19. Dependence and Mixed Models

When Observations Are Not Independent

Published

2026/03/22

NoteIn This Chapter
  • why non-independence creates misleadingly confident analyses;
  • how grouped and nested sampling structures arise in ecology;
  • the difference between fixed and random effects;
  • how to fit and interpret a simple random-intercept mixed model in R;
  • how to report a mixed model in the same journal style used elsewhere in the course.
ImportantTasks to Complete in This Chapter
  • None

1 Introduction

Most of the models in the earlier chapters assume that each observation contributes genuinely new information. In ecological sampling that is often false, because measurements taken from the same site, transect, colony, quadrat, or individual tend to resemble one another more than measurements taken from different sampling units.

That is what dependence means in practice. So, the observations are not fully independent because they share context, history, or structure.

If we ignore that structure, the analysis becomes overconfident. Standard errors shrink, degrees of freedom are effectively exaggerated, and the model can start reporting strong-looking results that are partly artefacts of the sampling design.

Mixed-effects models provide one of the main solutions to this challenge.
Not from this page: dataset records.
-- ==== Sys2Proof/Machine/Registers.lean ====
section
/-! DEFINITION. BAR0 writes (R454 to R464): sizes and alignment, denied writes and their log, the lock, single-register ranges,
what the writes that act directly do (R17), the MSI-X table (R342) and the frame-store window (R355). -/

namespace Sys2Proof.Machine

open Sys2Proof Reg

/-! Denied writes (R459, R464). -/

/-- A denied write is counted, logged and flagged. -/
def State.deny (s : State) (p cause off : Nat) : State :=
  let n := s.fld GLB_DENY_HEAD_next
  let s := if s.fld (GLB_DENY_LOG_valid n) = 1 then s.setFld GLB_DENY_HEAD_wrapped 1 else s
  let s := s.setReg (GLB_DENY_LOG n) 0 0 (2 ^ 31 + p * 2 ^ 29 + cause * 2 ^ 26 + off / 4 % 2 ^ 19 * 4)
  let s := s.setFld GLB_DENY_HEAD_next ((n + 1) % 8)
  (s.addSat GLB_DENY_CNT_count 0 p 1).setFlag GLB_FLAGS_deny

/-- GLB_DENY_HEAD.clr. -/
def State.clearDenyLog (s : State) : State :=
  ((List.range 8).foldl (fun s k => s.setReg (GLB_DENY_LOG k) 0 0 0) s).setReg GLB_DENY_HEAD 0 0 0

/-- The object that partition `p` has selected for a register's index; none where no such object is (R89, R155, R345, R405). -/
def State.selected (s : State) (p : Nat) : Ix → Option Nat
  | .none => some 0
  | .lane => let l := s.fldP LNK_SEL_lane p; if l < 264 then some l else none
  | .laneRx => let l := s.fldP LNK_SEL_lane p; if isRx l then some l else none
  | .laneTx => let l := s.fldP LNK_SEL_lane p; if isTx l then some l else none
  | .stream => some (s.fldP MSP_STREAM_SEL_ctx p)
  | .layer => let l := s.fldP LYR_SEL_layer p; if l ≤ 12 then some l else none
  | .cluster => some (s.fldP ENG_SEL_cluster p)
  | .driver => some (s.fldP KDL_DRV_SEL_drv p)
  | .queue => s.gq p (s.fldP HIF_Q_SEL_q p)
  | .domain => let d := s.fld PWR_DOM_SEL_dom; if d ≤ 81 then some d else none

/-- The scope of a register for its selected object: the layer registers of S have scope SAFETY (R155). -/
def scopeFor (d : RegDesc) (ix : Nat) : Scope := if d.ix = .layer ∧ ix = 12 then .safety else d.scope

/-- The scope grants partition `p` a write (R457). -/
def State.granted (s : State) (p : Nat) : Scope → Bool
  | .owner => p == s.owner
  | .safety => s.isSafety p
  | .part => true

/-- The selected object is another partition's, and writes to it are denied (R121, R243). -/
def State.foreign (s : State) (p : Nat) (d : RegDesc) (ix : Nat) : Bool :=
  (d.ix == .stream && s.portOwner (ix / 128) != p) || (d.ix == .cluster && s.clOwner ix != p)

/-- A write of `w` over `cur` would change a field of class RWL. -/
def changesRwl (d : RegDesc) (cur w : Nat) : Bool := cur &&& accMask d (· == .rwl) != w &&& accMask d (· == .rwl)

/-- The cause for which a write is denied, if one applies; the part's maps hold no field of class RWO. -/
def State.denyCause (s : State) (p : Nat) (d : RegDesc) (off w : Nat) : Option Nat :=
  let ix := (s.selected p d.ix).getD 13
  if s.partOn p = false then some 4
  else if s.granted p (scopeFor d ix) = false then some 0
  else if s.foreign p d ix then some 3
  else if s.locked ∧ (s.selected p d.ix).isSome ∧ changesRwl d (s.reg off ix 0) w then some 1
  else none

/-! Writes that R17 refuses while the raster runs. -/

/-- The registers that only a COMMIT or a MODE_SWITCH changes while the raster runs. -/
def rasterReg (off : Nat) : Bool :=
  off == SCN_VSYNC_VBACK || off == SCN_VACTIVE_VFRONT || off == SCN_LINE_TIME || off == SCN_SYNC_CFG || off == SCN_PHASE ||
    off == TBS_SHUT_CFG || (decide (TBS_SHUT_OFFSET 0 ≤ off) && decide (off ≤ TBS_SHUT_OFFSET 3))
They allow us to keep the fixed effects that address the biological question while accounting for variation among grouped sampling units through random effects.

2 Key Concepts

  • Dependence means observations are not fully independent of one another.
  • Grouped structure arises when observations are clustered within sites, years, individuals, or other units.
  • Fixed effects represent systematic effects of direct biological interest.
  • Random effects represent structured variation among sampling units.
  • A random intercept model allows each site or group to have its own baseline level.
  • Mixed models are tailored to a specific sampling structure or design.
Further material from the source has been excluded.